In thinking about price changes, it’s important to not just look at these adjustments from an item perspective but also in the context of portfolios and categories. Many times we see that:

  • 59% of items are priced too aggressively between private labels and branded equivalents.
  • For 33% of items, the value proposition between the private-label and branded products is priced in-line and maximizes overall category sales.
  • One in 10 private-label products isn’t priced aggressively enough to drive shoppers’ willingness to trade between the two and grow overall category sales.

Retailers, for example, can look at their portfolio and try to understand the price gaps between items, such as private-label and national brand offerings. Consider what value each item brings to the marketplace versus the alternative, and then choose the value that maximizes total combined margin or volume. Doing so can help support better pricing strategies.

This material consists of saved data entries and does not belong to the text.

/-- Settles O18: the word stored at the destination is the one `MemRead` answered at the source before the store, so the
two agree byte by byte, wherever they overlap. -/
theorem popcntCopiesWord : Obligations.PopcntCopiesWord := by
  refine fun b c d e s => ⟨decode_toBytes_popcnt b c d e, fun hsrc hdst => ?_⟩
  obtain ⟨v, hread, hbytes⟩ := memRead_ok_bytes s.mem hsrc
  refine ⟨_, exec_popcnt_of_memRead hread hdst, rfl, rfl, ?copied, ?kept, s.afterStore_reg _ v, s.afterStore_pc _ v,
    s.afterStore_sameControl _ v⟩
  case copied =>
    intro k hk
    rw [State.afterStore_mem, readByte_storedWord_inside s.mem _ v hk, hbytes k hk]
  case kept =>
    intro a ha
    rw [State.afterStore_mem, readByte_storedWord_outside s.mem v ha]

/-! ### The fault entries -/

/-- A source out of bounds faults on the read, whatever the destination is (R68, D7). -/
theorem exec_popcnt_of_source_outOfBounds {c : Offset} {d : RegNum} {s : State}
    (hsrc : Config.memSize < indirectAddress s d c + 4) (b : Offset) (e : RegNum) :
    exec (.popcnt b c d e) s = .next (s.raise (.memoryBounds (indirectAddress s d c) .read)) := by
  rcases execPopcnt_cases b c d e s with ⟨_, he⟩ | ⟨hin, _, _⟩ | ⟨hin, _, _⟩
  · exact he
  · exact absurd hsrc (Nat.not_lt_of_le hin)
  · exact absurd hsrc (Nat.not_lt_of_le hin)

/-- With the source in bounds, a destination out of bounds faults on the write (R68, D7). -/
theorem exec_popcnt_of_destination_outOfBounds {b c : Offset} {d e : RegNum} {s : State}
    (hsrc : indirectAddress s d c + 4 ≤ Config.memSize) (hdst : Config.memSize < indirectAddress s e b + 4) :
    exec (.popcnt b c d e) s = .next (s.raise (.memoryBounds (indirectAddress s e b) .write)) := by
  rcases execPopcnt_cases b c d e s with ⟨hout, _⟩ | ⟨_, _, he⟩ | ⟨_, hin, _⟩
  · exact absurd hsrc (Nat.not_le_of_lt hout)
  · exact he
  · exact absurd hdst (Nat.not_lt_of_le hin)

/-- Settles O19: each clause is one fault entry, whose record update `raise` writes out. -/
theorem popcntOutOfBoundsFaults : Obligations.PopcntOutOfBoundsFaults :=
  fun b _ _ e _ => ⟨fun hsrc => exec_popcnt_of_source_outOfBounds hsrc b e, exec_popcnt_of_destination_outOfBounds⟩

/-! ### A copy onto itself -/

/-- Storing a word where it was read changes no byte, and so leaves a canonical memory as it is. -/
theorem writeBytes_of_memRead {m : Memory} (hm : m.wf) {addr : Nat} {v : Word} (hread : memRead m addr = .ok v) :
    m.writeBytes addr (toBytes 4 v.toNat) = m := by
  have hin := memRead_ok_inBounds hread
  obtain ⟨w, hw, hbytes⟩ := memRead_ok_bytes m hin
  cases hw.symm.trans hread
  refine canonicalMemoriesEqualByReads _ _ (wf_storedWord hm v hin) hm fun a => ?_
  by_cases ha : addr ≤ a ∧ a < addr + 4
  · obtain ⟨k, rfl⟩ := Nat.exists_eq_add_of_le ha.left
    have hk : k < 4 := by omega
    rw [readByte_storedWord_inside m addr v hk, hbytes k hk]
  · exact readByte_storedWord_outside m v (by omega)

/-- Settles O20: Popcnt stores the word it read at the address it read it from. -/
theorem popcntOntoItselfKeepsMemory : Obligations.PopcntOntoItselfKeepsMemory := by
  intro b c d e s hm hsame hsrc
  obtain ⟨v, hread, -⟩ := memRead_ok_bytes s.mem hsrc
  refine ⟨_, exec_popcnt_of_memRead hread (hsame ▸ hsrc), ?_⟩
  rw [State.afterStore_mem, ← hsame, writeBytes_of_memRead hm hread]

end Sys2Proof.Machine

/-! SUPPORT AND CERTIFICATES. Exceptions and the diagnostic dump: the fault of an illegal opcode, what an ending step leaves as
it was, and the words a dump lists. -/

namespace Sys2Proof.Machine

/-! ### An illegal opcode -/

/-- Four bytes below the end of the code hold an illegal opcode whole: the length of each is 4 (R35, R72). -/
theorem decode_window_of_illegal {s : State} (hfit : s.pc.toNat + 4 ≤ s.codeSize.toNat)
    (h : opcodeOf (s.mem.readByte s.pc.toNat) = 0 ∨ opcodeOf (s.mem.readByte s.pc.toNat) = 1 ∨
      opcodeOf (s.mem.readByte s.pc.toNat) = 4 ∨ opcodeOf (s.mem.readByte s.pc.toNat) = 7) :
    decode s.window = .unknownOpcode (opcodeOf (s.mem.readByte s.pc.toNat)) := by
  obtain ⟨rest, hwindow⟩ := State.window_eq_cons (s := s) (by omega)
  have hlen : lengthOf (opcodeOf (s.mem.readByte s.pc.toNat)) = 4 := by
    rcases h with h | h | h | h <;> rw [h] <;> rfl
  have hroom : 4 ≤ s.window.length := by
    rw [length_window]
    omega
  rw [hwindow, decode_of_fits (hlen.trans_le (hwindow ▸ hroom)), decodeWord_illegal h]

/-- Settles O28: the decoder answers the unknown opcode, and the record update is the fault entry's. -/
theorem illegalOpcodeFaults : Obligations.IllegalOpcodeFaults := by
  intro s hrun hfit hcode hillegal
  obtain ⟨-, hunknown, -⟩ := step_of_decode hrun hcode
  rw [← opcodeOf_eq_ofNat]
  refine hunknown _ (decode_window_of_illegal hfit ?_)
  simp only [opcodeOf_eq_iff]
  exact hillegal

/-! ### Halts and faults -/

/-- Settles O34: the two effects that write a register, the memory or `pc` leave the machine Running. -/
theorem haltsAndFaultsArePrecise : Obligations.HaltsAndFaultsArePrecise := by
  intro s t h ht
  cases stepEffect_of_step h with
  | ended _ => exact ⟨rfl, rfl, rfl, rfl⟩
  | halt _ => exact ⟨s.halt_regs, s.halt_mem, s.halt_pc, s.halt_codeSize⟩
  | fault _ e _ => exact ⟨s.raise_regs e, s.raise_mem e, s.raise_pc e, s.raise_codeSize e⟩
  | writeReg hrun _ _ _ _ => exact absurd hrun ht
  | storeWord hrun _ _ _ _ _ => exact absurd hrun ht

/-! ### The dump -/

theorem memRead_eq_ok_iff (m : Memory) (addr : Nat) (w : Word) :
    memRead m addr = .ok w ↔
      addr + 4 ≤ Config.memSize ∧ BitVec.ofNat 32 (littleEndian (m.readBytes addr 4)) = w := by
  rcases memRead_cases m addr with ⟨hout, hr⟩ | ⟨hin, hr⟩
  · simp [hr, Nat.not_le_of_lt hout]
  · simp [hr, hin]
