/-- A transaction that may change anything is at a register's offset (R113). -/
theorem MayChange.exists_offset {dir : Dir} {off : Nat} {r : RegName} (h : MayChange dir off r) :
    ∃ q : RegName, off = q.offset := by
  obtain ⟨-, h⟩ | ⟨-, h | ⟨-, h⟩⟩ := h
  · exact ⟨r, h⟩
  · exact ⟨.result, h⟩
  · exact ⟨.plaintext, h⟩

theorem mayChange_of_ne_result {dir : Dir} {off : Nat} {r : RegName} (hr : r ≠ .result) :
    MayChange dir off r ↔ dir = .write ∧ off = r.offset := by
  simp [MayChange, hr]

/-- The frame of all twelve instructions: a register the instruction may not change reads as before. -/
theorem exec_keeps_register {i : Instr} {s t : State} {r : RegName} (h : exec i s = .next t)
    (hk : ¬ MayChange i.dir i.offset r) : t.readReg r = s.readReg r := by
  have own : ∀ q : RegName, i.dir = .write → i.offset = q.offset → r ≠ q := by
    rintro q hdir hoff rfl
    exact hk (.inl ⟨hdir, hoff⟩)
  cases i with
  | rdKeyLo w | rdKeyHi w | rdPlaintext w | rdTweak w =>
    cases h
    exact s.readReg_readTransaction _ r w
  | rdResult w =>
    cases h
    exact s.readReg_drainMailbox_other w fun hr => hk (.inr ⟨hr, .inl rfl⟩)
  | rdUnmapped w off =>
    cases h
    exact s.readReg_respond _ r
  | wrKeyLo w x | wrKeyHi w x | wrTweak w x =>
    cases h
    exact s.readReg_storeTransaction_other w x (own _ rfl rfl)
  | wrPlaintext w x =>
    cases h
    exact s.readReg_signTrigger_other w x (own _ rfl rfl) fun hr => hk (.inr ⟨hr, .inr ⟨rfl, rfl⟩⟩)
  | wrResult w x =>
    cases h
    exact s.readReg_authTrigger_other w x (own _ rfl rfl)
  | wrUnmapped w off x =>
    cases h
    exact s.readReg_acknowledge r

/-- The same of a transaction, through its decoding. -/
theorem access_keeps_register {a : Transaction} {i : Instr} {s t : State} {r : RegName} (hd : a.decode = .ok i)
    (h : exec i s = .next t) (hk : ¬ MayChange a.dir a.offset r) : t.readReg r = s.readReg r := by
  obtain ⟨hdir, hoff⟩ := decode_ok_dir_offset hd
  rw [← hdir, ← hoff] at hk
  exact exec_keeps_register h hk

/-- The event is a transaction that may not change register `r`. -/
def SparesRegister (r : RegName) (e : BusEvent) : Prop := ∃ a, e = .access a ∧ ¬ MayChange a.dir a.offset r

theorem sparesRegister_of_leavesRegister {r : RegName} (hr : r ≠ .result) {e : BusEvent}
    (h : leavesRegister r e = true) : SparesRegister r e := by
  cases e with
  | access a => exact ⟨a, rfl, by simpa [mayChange_of_ne_result hr, leavesRegister, imp_iff_not_or] using h⟩
  | construct => cases h
  | destroy => cases h

theorem sparesRegister_of_leavesMailbox {e : BusEvent} (h : leavesMailbox e = true) : SparesRegister .result e := by
  cases e with
  | access a =>
    obtain ⟨hoff, hsign⟩ : a.offset ≠ 0x1020 ∧ ¬ (a.dir = .write ∧ a.offset = 0x1010) := by
      simpa [leavesMailbox, imp_iff_not_or] using h
    refine ⟨a, rfl, ?_⟩
    rintro (⟨-, h⟩ | ⟨-, h | h⟩)
    · exact hoff h
    · exact hoff h
    · exact hsign h
  | construct => cases h
  | destroy => cases h

/-- The induction over a list of deliverable transactions, packaged: where none may change register `r`, all are
delivered, the register reads as before, and the device goes on with what comes after them. -/
theorem run_keeps_spared_register {r : RegName} {es rest : List BusEvent} {s : State} (ha : s.attached = true)
    (hp : s.pending = es ++ rest) (hspare : ∀ e ∈ es, SparesRegister r e) (hdel : deliverable true es = true) :
    ∃ t, run es.length s = .next t ∧ t.readReg r = s.readReg r ∧ t.pending = rest ∧ t.attached = true := by
  induction es generalizing s with
  | nil => exact ⟨s, rfl, rfl, hp, ha⟩
  | cons e es ih =>
    obtain ⟨⟨a, rfl, hk⟩, hspare'⟩ := List.forall_mem_cons.mp hspare
    obtain ⟨hadm, hdel'⟩ : a.admitted = true ∧ deliverable true es = true := by simpa [deliverable] using hdel
    obtain ⟨i, hd⟩ := exists_decode_of_admitted hadm
    obtain ⟨u, hu⟩ := exec_completes i (s.facing (es ++ rest))
    obtain ⟨hup, hua⟩ := exec_pending_attached hu
    have hstep : step s = .next u := (step_access_ok hp ha hd).trans hu
    obtain ⟨t, hrun, ht, htp, hta⟩ := ih (hua.trans ha) hup hspare' hdel'
    have hkeep : u.readReg r = s.readReg r := (access_keeps_register hd hu hk).trans (s.readReg_facing _ r)
    exact ⟨t, run_succ_eq_next_iff.mpr ⟨u, hstep, hrun⟩, ht.trans hkeep, htp, hta⟩

end Machine

end Sys2Proof
end

section
/-! PROOF. The mailbox is one-shot (R31). -/

namespace Sys2Proof.Machine

/-- A 0 is read as 0 at either width (R45). -/
@[simp] theorem readValue_zero (w : Width) : readValue w 0 = 0 := by
  cases w <;> rfl

/-- The step of a read at RESULT drains the mailbox (R105). -/
theorem step_readResult {s : State} {w : Width} {x : Word} {rest : List BusEvent}
    (hp : s.pending = accessEvent .read 0x1020 w x :: rest) (ha : s.attached = true) :
    step s = .next ((s.facing rest).drainMailbox w) :=
  step_accessEvent hp ha (admitted_register .result w)

/-- The step of a write at PLAINTEXT is the sign trigger (R109). -/
theorem step_writePlaintext {s : State} {w : Width} {x : Word} {rest : List BusEvent}
    (hp : s.pending = accessEvent .write 0x1010 w x :: rest) (ha : s.attached = true) :
    step s = .next ((s.facing rest).signTrigger w x) :=
  step_accessEvent hp ha (admitted_register .plaintext w)

/-- The step of a write at RESULT is the auth trigger (R111). -/
theorem step_writeResult {s : State} {w : Width} {x : Word} {rest : List BusEvent}
    (hp : s.pending = accessEvent .write 0x1020 w x :: rest) (ha : s.attached = true) :
    step s = .next ((s.facing rest).authTrigger w x) :=
  step_accessEvent hp ha (admitted_register .result w)

/-- A trigger completes in one and the same state whatever the mailbox held: it overwrites the old value and no engine
reads it (R31, R81). -/
theorem step_trigger_overwrites_result {s : State} {off : Nat} (w : Width) (x : Word) (rest : List BusEvent)
    (ha : s.attached = true) (hoff : off = 0x1010 ∨ off = 0x1020) :
    ∃ a, a.pending = rest ∧ a.attached = true ∧
      ∀ old : Word, step ({ s with result := old }.facing (accessEvent .write off w x :: rest)) = .next a := by
  obtain rfl | rfl := hoff
  · exact ⟨(s.facing rest).signTrigger w x, rfl, ha, fun old => step_writePlaintext rfl ha⟩
  · exact ⟨(s.facing rest).authTrigger w x, rfl, ha, fun old => step_writeResult rfl ha⟩

/-- A read at RESULT after transactions that leave the mailbox alone returns what the mailbox held before them, and
leaves it empty (R31, R105). -/
theorem run_quiet_then_readResult {es rest : List BusEvent} {s : State} {w : Width} {x : Word} (ha : s.attached = true)
    (hp : s.pending = es ++ accessEvent .read 0x1020 w x :: rest) (hquiet : es.all leavesMailbox = true)
    (hdel : deliverable true es = true) :
    ∃ b, run (es.length + 1) s = .next b ∧ b.rdata = some (readValue w s.result) ∧ b.result = 0 ∧ b.pending = rest ∧
      b.attached = true := by
  have hspare : ∀ e ∈ es, SparesRegister .result e := fun e he =>
    sparesRegister_of_leavesMailbox (List.all_eq_true.mp hquiet e he)
  obtain ⟨t, hrun, hres, htp, hta⟩ := run_keeps_spared_register ha hp hspare hdel
  have hread : run (es.length + 1) s = .next ((t.facing rest).drainMailbox w) := by
    rw [run_add_of_next 1 hrun, run_one, step_readResult htp hta]
  exact ⟨_, hread, congrArg (fun v => some (readValue w v)) hres, rfl, rfl, hta⟩

/-- Settles O37: the trigger overwrites the mailbox, the first read returns what the trigger left there and empties it,
and the second read finds the 0 of the first. -/
theorem mailboxValueIsReadExactlyOnce : Obligations.MailboxValueIsReadExactlyOnce := by
  intro s off w w1 w2 x es1 es2 rest ha hoff hquiet1 hquiet2 hdel1 hdel2
  obtain ⟨a, hap, haa, htrigger⟩ := step_trigger_overwrites_result w x
    (es1 ++ accessEvent .read 0x1020 w1 0 :: (es2 ++ accessEvent .read 0x1020 w2 0 :: rest)) ha hoff
  obtain ⟨b, hrunb, hbdata, hb0, hbp, hba⟩ := run_quiet_then_readResult haa hap hquiet1 hdel1
  obtain ⟨c, hrunc, hcdata, -, hcp, -⟩ := run_quiet_then_readResult hba hbp hquiet2 hdel2
  rw [hb0, readValue_zero] at hcdata
  exact ⟨a, b, c, htrigger, hrunb, ⟨_, hbdata, toNat_readValue w1 a.result⟩, hb0, hrunc, hcdata, hcp⟩

end Sys2Proof.Machine
end

section
/-! PROOF. What changes the registers: their persistence (R30), the only events that change them (R33), and the values
of construction (R36). -/

namespace Sys2Proof.Machine

/-- Settles O38: for a register other than the mailbox a transaction that is no write at its offset may not change it,
and the packaged induction runs through the list. -/
theorem registersPersistUntilRewritten : Obligations.RegistersPersistUntilRewritten := by
  intro r s es rest hr ha hleaves hdel
  have hspare : ∀ e ∈ es, SparesRegister r e := fun e he =>
    sparesRegister_of_leavesRegister hr (List.all_eq_true.mp hleaves e he)
  obtain ⟨t, hrun, hkeep, htp, -⟩ := run_keeps_spared_register (s := s.facing (es ++ rest)) ha rfl hspare hdel
  exact ⟨t, hrun, hkeep.trans (s.readReg_facing _ r), htp⟩

/-- What a transaction does to the registers: nothing, or it is a write at a register's offset, or the destructive read,
which spares all but the mailbox (R33). -/
theorem access_register_cases {a : Transaction} {i : Instr} {s t : State} (hd : a.decode = .ok i)
    (h : exec i s = .next t) :
    (∀ r, t.readReg r = s.readReg r) ∨ (a.dir = .write ∧ ∃ r : RegName, a.offset = r.offset) ∨
      (a.dir = .read ∧ a.offset = 0x1020 ∧ ∀ r, r ≠ .result → t.readReg r = s.readReg r) := by
  by_cases hany : ∃ r, MayChange a.dir a.offset r
  · obtain ⟨r, hr⟩ := hany
    cases hdir : a.dir with
    | write => exact .inr (.inl ⟨rfl, hr.exists_offset⟩)
    | read =>
      rw [hdir] at hr
      refine .inr (.inr ⟨rfl, (mayChange_read_iff.mp hr).2, fun q hq => access_keeps_register hd h ?_⟩)
      rw [hdir, mayChange_read_iff]
      exact fun hc => hq hc.1
  · exact .inl fun r => access_keeps_register hd h fun hr => hany ⟨r, hr⟩

/-- Settles O13, event by event: an idle step and a teardown change no register, a construction event is named, and a
transaction does what `access_register_cases` says. -/
theorem stateChangesOnlyThroughTransactions : Obligations.StateChangesOnlyThroughTransactions := by
  intro s u h
  obtain ⟨hp, rfl⟩ | ⟨rest, hp, -⟩ | ⟨rest, hp, rfl⟩ | ⟨a, rest, i, hp, -, hd, he⟩ := step_cases h
  · exact ⟨fun _ => rfl, .inl fun _ => rfl⟩
  · exact ⟨by simp [hp], .inr (.inl ⟨rest, hp⟩)⟩
  · exact ⟨by simp [hp], .inl fun r => by simp⟩
  · refine ⟨by simp [hp], ?_⟩
    have hcases := access_register_cases hd he
    simp only [State.readReg_facing] at hcases
    obtain hsame | hchange := hcases
    · exact .inl hsame
    · exact .inr (.inr ⟨a, rest, hp, hchange⟩)

/-- Construction leaves in each register what reset has there (R36, R160). -/
@[simp] theorem State.readReg_construct (s : State) (r : RegName) : s.construct.readReg r = State.reset.readReg r := by
  cases r <;> rfl
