-- ==== Sys2Proof/Word.lean ====
section
/-! DEFINITION. The words of the GL260: the bit vectors the manual treats as bits (generations, tags, clock values,
names) and the bounded indexes of its fixed arrays. Numbers that the manual only counts or compares (blocks, tokens,
lengths in milliseconds) are `Nat`. -/

namespace Sys2Proof

/-- One byte of a frame or of a Maintenance Port item (R185). -/
abbrev Byte := BitVec 8

/-- A request's tag, or a notice's sequence number: 16 bits (R164, R185). -/
abbrev Tag := BitVec 16

/-- A value of the 32-bit lease clock; a deadline is one (R102, R103). -/
abbrev Time := BitVec 32

/-- The generation of a slot, counted modulo 256 (R2, R5). -/
abbrev Gen := BitVec 8

/-- A requester name: 64 bits (R77). -/
abbrev Name := BitVec 64

/-- Requester Ports RP0 to RP5 (R145). -/
abbrev PortId := Fin 6

/-- Session indexes 0 to 11 (R76). -/
abbrev SessionId := Fin 12

/-- Volume numbers 0 to 31 (R116). -/
abbrev VolumeId := Fin 32

/-- Positions 0 to 9 of the claim arbiter's ring (R20). -/
abbrev RingPos := Fin 10

end Sys2Proof
end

IMPLEMENT AN OPTIMAL PRICING STRATEGY

On a tactical level, being strategic in how you deploy price is critical. There are many levers around deploying price, with the two biggest being the everyday shelf price and the promoted price.

We’ve developed a simple framework to help marketers understand how to build more effective pricing strategies.

Four strategies for effective pricing

Two points stand out on this chart:

  1. As an industry, many deep promotions on products aren’t impacting the bottom line. But moving high-deep items to the high-shallow bucket could help balance pricing strategies.
  2. It’s important to pay attention to everyday low price (EDLP) products. By understanding when demand is larger for products in the EDLP bucket, retailers and manufacturers can use this demand to capture more share of category.

DEDICATE CIRCULAR AND DISPLAY SPACE FOR THE MOST RESPONSIVE ITEMS

When it comes to promotions, remember that physical in-store space to communicate with shoppers is limited. And companies are giving far too much support to items that aren’t returning the favour:

  • 48% of UPCs receive feature support at some point throughout the year, but only 22% of them respond to this support.
  • From a display perspective, 75% of items receive display support, but only 28% of items are responsive enough to justify that support.

Be thoughtful about the items you feature and put on display by focusing on the ones that drive additional trips and grow baskets. Circulars should focus on driving traffic to the store, while displays should help shoppers build baskets and increase rings in the store.

ARE YOU READY TO PRICE FOR PROFIT?

This all nets down to three big ideas:

  • Win on price with shoppers by investing in KVIs.
  • Ensure proper pricing strategies across all items.
  • Reallocate support to the most responsive items.

These ideas, paired with regular measurement against targets every week, provide a reliable framework that you can use to quickly price items for maximum revenue and profit.